* **The task**: The answer must consist of every line from the entries below that contains the word "function".

__________

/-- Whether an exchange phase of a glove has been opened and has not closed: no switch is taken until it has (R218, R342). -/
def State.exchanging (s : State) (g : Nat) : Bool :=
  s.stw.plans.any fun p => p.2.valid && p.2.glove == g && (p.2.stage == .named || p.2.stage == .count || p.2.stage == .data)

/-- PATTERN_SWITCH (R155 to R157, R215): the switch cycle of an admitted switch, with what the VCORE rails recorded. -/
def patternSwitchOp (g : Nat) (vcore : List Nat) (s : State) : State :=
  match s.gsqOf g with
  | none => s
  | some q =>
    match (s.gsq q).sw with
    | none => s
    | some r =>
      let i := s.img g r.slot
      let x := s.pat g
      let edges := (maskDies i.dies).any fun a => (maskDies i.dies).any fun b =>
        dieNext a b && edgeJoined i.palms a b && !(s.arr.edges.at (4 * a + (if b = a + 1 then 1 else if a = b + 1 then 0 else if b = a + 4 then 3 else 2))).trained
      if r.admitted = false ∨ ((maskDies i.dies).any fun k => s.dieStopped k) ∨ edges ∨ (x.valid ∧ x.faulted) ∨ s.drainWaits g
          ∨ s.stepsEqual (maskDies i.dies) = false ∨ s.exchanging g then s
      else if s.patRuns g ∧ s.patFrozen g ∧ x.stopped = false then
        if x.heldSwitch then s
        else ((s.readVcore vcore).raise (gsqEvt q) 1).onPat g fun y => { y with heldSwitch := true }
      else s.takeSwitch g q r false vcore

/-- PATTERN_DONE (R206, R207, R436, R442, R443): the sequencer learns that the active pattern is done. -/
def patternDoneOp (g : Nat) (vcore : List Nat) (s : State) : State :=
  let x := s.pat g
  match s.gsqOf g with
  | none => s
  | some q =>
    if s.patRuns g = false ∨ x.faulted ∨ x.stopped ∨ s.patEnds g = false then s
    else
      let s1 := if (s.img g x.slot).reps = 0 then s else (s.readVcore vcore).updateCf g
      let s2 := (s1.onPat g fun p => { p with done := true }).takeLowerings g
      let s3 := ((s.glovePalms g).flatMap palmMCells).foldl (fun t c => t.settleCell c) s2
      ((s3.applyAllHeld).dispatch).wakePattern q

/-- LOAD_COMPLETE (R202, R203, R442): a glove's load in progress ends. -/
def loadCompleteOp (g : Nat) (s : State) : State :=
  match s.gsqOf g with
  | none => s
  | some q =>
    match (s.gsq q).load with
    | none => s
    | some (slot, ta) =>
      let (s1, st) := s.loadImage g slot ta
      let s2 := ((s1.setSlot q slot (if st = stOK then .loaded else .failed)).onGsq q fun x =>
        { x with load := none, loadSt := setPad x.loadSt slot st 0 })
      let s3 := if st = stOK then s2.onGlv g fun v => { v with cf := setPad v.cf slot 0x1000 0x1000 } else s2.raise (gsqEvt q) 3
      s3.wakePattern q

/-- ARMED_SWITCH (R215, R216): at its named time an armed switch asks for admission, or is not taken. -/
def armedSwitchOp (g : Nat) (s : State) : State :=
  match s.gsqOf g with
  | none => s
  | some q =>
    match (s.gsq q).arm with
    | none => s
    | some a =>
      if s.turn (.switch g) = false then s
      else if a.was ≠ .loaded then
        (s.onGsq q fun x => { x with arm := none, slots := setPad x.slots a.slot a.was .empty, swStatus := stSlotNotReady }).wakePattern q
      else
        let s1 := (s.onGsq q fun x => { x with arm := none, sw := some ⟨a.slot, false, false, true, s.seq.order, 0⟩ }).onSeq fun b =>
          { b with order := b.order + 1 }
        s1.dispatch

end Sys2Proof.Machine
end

__________

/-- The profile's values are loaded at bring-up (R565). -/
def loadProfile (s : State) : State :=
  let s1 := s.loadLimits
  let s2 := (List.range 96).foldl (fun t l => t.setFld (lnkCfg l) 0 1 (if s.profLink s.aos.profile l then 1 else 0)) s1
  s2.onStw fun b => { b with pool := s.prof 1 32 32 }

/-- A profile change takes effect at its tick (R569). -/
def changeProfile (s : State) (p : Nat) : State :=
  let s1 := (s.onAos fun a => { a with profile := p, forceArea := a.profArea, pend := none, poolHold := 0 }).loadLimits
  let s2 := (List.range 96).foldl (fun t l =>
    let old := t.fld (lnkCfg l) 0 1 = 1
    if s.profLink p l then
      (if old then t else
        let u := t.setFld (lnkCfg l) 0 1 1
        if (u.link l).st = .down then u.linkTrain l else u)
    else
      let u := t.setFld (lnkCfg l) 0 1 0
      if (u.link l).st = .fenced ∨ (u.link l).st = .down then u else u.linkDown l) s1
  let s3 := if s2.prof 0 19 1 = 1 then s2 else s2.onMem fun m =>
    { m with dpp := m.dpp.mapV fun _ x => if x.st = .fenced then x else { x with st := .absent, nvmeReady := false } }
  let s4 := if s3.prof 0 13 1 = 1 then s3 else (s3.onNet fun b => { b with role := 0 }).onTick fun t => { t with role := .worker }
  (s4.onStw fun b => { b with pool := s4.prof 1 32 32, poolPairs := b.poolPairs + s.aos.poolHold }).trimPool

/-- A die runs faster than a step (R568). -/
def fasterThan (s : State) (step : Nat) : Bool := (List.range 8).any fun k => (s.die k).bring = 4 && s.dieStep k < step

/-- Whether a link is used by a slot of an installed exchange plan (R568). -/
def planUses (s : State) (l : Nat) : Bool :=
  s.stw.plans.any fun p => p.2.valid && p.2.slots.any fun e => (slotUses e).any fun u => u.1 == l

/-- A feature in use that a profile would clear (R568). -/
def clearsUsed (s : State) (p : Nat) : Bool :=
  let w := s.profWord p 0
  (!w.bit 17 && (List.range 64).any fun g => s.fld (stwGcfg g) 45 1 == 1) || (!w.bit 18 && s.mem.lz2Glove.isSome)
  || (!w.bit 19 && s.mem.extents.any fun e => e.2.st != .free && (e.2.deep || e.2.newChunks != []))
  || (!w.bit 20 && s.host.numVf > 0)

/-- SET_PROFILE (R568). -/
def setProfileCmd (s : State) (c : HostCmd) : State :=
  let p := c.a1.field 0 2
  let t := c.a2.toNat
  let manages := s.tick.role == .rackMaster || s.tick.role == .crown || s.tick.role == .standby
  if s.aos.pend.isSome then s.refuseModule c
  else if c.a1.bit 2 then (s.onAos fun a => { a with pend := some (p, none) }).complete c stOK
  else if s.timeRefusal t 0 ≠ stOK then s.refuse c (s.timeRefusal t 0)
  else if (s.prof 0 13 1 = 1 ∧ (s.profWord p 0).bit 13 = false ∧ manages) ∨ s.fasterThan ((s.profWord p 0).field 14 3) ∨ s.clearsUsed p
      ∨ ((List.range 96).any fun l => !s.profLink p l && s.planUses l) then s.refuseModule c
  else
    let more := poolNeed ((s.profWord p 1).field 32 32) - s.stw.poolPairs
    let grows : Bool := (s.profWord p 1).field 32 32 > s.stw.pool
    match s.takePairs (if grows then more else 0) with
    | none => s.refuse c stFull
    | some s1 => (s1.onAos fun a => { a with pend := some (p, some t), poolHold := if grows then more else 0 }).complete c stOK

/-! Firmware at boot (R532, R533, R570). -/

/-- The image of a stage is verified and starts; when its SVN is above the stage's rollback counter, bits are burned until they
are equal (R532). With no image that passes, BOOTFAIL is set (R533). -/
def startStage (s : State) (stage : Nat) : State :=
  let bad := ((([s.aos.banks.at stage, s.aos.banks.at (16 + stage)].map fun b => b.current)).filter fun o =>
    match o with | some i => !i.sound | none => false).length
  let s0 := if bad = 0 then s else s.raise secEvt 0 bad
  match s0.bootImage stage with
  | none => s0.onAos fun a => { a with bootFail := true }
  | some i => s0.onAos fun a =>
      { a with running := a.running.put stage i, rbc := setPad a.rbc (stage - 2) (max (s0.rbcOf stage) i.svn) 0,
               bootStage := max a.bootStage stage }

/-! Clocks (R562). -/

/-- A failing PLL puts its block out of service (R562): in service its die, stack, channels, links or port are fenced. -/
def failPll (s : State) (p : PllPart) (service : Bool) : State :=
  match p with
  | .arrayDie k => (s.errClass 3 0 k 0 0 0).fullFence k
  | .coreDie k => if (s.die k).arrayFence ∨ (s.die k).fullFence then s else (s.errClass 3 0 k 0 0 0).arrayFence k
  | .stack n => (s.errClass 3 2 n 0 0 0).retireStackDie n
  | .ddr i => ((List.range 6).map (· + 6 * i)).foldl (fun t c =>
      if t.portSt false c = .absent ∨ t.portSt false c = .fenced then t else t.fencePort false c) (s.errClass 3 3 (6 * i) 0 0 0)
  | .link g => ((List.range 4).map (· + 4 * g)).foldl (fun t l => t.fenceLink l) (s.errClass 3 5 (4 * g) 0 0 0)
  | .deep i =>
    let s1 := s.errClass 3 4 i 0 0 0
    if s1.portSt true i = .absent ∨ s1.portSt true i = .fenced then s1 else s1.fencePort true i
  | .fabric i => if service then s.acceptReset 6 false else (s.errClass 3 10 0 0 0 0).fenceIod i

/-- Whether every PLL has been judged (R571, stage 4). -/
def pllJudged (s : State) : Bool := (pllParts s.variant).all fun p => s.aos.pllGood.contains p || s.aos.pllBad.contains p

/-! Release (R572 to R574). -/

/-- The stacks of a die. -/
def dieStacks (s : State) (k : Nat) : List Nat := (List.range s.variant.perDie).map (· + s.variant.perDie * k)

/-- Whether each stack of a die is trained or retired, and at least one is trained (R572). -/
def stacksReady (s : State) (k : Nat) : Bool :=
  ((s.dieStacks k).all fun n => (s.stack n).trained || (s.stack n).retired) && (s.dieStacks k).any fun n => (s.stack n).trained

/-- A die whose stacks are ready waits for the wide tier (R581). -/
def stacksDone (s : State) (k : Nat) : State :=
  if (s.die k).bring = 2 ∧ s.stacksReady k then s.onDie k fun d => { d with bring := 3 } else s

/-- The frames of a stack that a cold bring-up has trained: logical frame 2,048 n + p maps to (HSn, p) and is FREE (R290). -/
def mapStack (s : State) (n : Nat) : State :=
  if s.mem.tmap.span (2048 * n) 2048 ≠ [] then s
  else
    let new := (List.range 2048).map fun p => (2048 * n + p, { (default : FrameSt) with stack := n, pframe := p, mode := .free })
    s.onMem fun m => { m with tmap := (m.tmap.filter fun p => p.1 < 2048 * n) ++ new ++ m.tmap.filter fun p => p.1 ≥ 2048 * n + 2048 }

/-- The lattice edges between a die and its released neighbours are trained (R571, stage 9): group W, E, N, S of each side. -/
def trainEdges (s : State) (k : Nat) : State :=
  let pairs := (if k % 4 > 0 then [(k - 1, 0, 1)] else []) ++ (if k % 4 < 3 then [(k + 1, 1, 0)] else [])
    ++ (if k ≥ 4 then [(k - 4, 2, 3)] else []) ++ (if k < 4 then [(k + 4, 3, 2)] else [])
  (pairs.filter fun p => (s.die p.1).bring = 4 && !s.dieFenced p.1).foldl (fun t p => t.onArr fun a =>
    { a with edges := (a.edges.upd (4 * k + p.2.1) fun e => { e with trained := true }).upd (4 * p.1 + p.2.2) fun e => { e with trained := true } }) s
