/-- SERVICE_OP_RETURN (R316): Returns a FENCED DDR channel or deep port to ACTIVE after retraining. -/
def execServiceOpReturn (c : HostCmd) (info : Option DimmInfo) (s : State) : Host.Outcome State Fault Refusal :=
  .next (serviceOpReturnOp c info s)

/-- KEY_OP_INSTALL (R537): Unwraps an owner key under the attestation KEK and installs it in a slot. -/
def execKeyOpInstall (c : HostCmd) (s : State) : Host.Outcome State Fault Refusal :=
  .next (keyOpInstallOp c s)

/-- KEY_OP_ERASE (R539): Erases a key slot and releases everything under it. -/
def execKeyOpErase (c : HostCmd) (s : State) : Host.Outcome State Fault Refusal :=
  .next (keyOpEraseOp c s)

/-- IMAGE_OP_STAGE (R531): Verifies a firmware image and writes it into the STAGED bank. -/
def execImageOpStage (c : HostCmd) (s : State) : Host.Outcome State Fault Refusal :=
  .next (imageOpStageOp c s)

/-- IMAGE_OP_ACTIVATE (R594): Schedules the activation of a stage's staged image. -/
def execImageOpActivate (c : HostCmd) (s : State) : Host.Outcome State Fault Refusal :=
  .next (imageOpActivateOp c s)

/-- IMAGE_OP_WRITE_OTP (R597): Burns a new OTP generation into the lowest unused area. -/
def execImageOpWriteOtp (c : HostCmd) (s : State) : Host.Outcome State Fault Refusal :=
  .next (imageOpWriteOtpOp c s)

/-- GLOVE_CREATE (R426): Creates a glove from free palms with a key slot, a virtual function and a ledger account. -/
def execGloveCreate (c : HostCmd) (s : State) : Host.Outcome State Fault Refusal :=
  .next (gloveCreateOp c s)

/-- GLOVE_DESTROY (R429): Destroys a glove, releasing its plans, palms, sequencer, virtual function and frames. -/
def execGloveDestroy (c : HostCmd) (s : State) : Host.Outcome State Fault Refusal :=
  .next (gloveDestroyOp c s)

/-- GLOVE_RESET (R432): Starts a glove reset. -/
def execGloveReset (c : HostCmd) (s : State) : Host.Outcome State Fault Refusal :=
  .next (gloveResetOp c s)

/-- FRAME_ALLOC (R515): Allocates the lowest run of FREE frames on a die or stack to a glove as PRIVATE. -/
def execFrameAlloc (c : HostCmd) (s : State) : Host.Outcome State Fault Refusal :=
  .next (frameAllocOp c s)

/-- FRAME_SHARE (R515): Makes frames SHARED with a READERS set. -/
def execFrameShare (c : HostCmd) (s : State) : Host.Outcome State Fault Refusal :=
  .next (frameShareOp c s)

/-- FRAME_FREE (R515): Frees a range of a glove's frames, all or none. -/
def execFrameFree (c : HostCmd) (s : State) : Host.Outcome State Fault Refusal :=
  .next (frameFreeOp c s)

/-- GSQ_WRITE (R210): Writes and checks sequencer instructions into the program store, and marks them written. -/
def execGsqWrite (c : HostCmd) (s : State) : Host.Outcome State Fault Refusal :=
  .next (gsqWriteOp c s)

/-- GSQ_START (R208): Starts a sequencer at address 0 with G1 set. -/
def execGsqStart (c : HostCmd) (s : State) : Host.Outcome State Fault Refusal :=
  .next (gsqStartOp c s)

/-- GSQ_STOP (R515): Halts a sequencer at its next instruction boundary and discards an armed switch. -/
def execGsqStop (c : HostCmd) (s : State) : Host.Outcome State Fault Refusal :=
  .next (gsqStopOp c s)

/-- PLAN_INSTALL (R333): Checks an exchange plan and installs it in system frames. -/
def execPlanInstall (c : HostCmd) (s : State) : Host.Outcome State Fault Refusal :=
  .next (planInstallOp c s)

__________

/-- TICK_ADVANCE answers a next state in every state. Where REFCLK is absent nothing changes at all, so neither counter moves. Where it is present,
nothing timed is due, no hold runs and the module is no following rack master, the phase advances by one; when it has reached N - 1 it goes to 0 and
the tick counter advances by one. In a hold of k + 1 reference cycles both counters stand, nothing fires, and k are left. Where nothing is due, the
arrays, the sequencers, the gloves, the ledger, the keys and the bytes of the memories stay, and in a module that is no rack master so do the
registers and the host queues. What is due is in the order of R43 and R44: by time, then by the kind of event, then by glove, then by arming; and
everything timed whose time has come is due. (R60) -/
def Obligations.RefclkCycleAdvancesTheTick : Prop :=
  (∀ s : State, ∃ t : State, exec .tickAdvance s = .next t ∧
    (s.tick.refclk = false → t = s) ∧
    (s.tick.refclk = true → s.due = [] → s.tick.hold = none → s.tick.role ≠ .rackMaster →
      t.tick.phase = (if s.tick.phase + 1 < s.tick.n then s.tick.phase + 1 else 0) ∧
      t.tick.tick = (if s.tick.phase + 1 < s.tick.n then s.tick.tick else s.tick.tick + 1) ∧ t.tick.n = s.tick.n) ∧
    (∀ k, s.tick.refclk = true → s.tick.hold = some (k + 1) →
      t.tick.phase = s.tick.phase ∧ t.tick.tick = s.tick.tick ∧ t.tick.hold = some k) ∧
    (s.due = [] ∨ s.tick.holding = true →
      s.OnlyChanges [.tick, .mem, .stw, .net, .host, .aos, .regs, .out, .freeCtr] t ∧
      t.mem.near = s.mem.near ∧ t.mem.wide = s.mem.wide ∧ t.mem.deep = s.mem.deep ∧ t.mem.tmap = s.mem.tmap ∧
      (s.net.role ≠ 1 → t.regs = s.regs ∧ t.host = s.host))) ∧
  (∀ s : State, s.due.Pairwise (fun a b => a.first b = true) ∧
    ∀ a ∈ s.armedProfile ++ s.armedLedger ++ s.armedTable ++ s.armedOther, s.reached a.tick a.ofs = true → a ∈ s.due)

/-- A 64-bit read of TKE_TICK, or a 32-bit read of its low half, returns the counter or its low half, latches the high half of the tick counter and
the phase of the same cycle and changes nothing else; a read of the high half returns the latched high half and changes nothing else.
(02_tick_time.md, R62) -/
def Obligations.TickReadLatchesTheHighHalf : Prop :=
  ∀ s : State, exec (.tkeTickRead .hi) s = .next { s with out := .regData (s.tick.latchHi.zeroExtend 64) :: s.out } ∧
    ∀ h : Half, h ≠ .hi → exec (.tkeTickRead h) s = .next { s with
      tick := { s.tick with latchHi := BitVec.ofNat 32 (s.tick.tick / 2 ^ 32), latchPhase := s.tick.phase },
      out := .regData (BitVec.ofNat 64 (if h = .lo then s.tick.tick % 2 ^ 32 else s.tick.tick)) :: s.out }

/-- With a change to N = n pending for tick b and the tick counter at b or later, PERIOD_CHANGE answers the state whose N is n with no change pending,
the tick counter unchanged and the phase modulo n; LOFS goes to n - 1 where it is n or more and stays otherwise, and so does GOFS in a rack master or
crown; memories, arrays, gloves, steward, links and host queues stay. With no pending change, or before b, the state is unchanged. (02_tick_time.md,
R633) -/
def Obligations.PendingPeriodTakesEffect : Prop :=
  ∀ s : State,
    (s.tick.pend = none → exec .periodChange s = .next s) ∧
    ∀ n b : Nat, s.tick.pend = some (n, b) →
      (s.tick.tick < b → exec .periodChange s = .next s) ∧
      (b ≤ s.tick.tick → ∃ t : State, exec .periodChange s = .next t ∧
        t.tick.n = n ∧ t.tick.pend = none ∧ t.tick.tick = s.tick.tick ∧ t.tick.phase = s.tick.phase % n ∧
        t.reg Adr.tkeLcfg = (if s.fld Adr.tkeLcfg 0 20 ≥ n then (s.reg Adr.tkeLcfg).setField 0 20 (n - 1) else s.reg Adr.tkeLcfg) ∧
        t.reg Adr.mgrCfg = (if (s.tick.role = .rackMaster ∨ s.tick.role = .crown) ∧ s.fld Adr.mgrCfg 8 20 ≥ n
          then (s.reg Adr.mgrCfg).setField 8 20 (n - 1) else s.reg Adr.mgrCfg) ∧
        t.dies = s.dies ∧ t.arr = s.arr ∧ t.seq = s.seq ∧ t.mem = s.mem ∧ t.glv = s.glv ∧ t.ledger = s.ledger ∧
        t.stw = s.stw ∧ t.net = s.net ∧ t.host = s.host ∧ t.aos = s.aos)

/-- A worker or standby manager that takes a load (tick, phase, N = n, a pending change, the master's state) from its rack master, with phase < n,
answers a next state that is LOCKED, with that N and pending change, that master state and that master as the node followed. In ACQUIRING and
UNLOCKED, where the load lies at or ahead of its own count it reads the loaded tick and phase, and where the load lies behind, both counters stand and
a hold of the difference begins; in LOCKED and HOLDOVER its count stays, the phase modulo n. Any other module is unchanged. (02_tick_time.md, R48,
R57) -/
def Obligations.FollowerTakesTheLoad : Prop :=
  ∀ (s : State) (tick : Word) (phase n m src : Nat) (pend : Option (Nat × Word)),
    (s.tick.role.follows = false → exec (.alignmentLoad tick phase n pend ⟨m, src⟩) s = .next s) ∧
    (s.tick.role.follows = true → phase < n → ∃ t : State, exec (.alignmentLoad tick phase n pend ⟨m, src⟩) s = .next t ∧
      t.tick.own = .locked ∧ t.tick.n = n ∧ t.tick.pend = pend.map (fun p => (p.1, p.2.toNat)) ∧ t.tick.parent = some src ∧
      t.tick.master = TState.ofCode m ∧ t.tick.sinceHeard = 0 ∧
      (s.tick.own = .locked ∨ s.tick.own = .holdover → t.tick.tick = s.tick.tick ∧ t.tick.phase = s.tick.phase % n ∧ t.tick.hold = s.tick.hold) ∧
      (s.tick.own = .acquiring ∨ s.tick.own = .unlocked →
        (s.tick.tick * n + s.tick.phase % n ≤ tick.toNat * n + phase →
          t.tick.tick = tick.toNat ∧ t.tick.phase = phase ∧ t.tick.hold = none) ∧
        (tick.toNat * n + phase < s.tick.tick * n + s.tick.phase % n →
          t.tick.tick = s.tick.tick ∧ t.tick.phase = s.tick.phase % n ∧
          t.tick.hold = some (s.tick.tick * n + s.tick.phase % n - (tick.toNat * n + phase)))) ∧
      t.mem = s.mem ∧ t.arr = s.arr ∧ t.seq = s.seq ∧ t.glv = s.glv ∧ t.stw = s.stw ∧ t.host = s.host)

__________

* **Written response**:
/-- GLOVE_CREATE (R426): Creates a glove from free palms with a key slot, a virtual function and a ledger account. -/
/-- GLOVE_DESTROY (R429): Destroys a glove, releasing its plans, palms, sequencer, virtual function and frames. -/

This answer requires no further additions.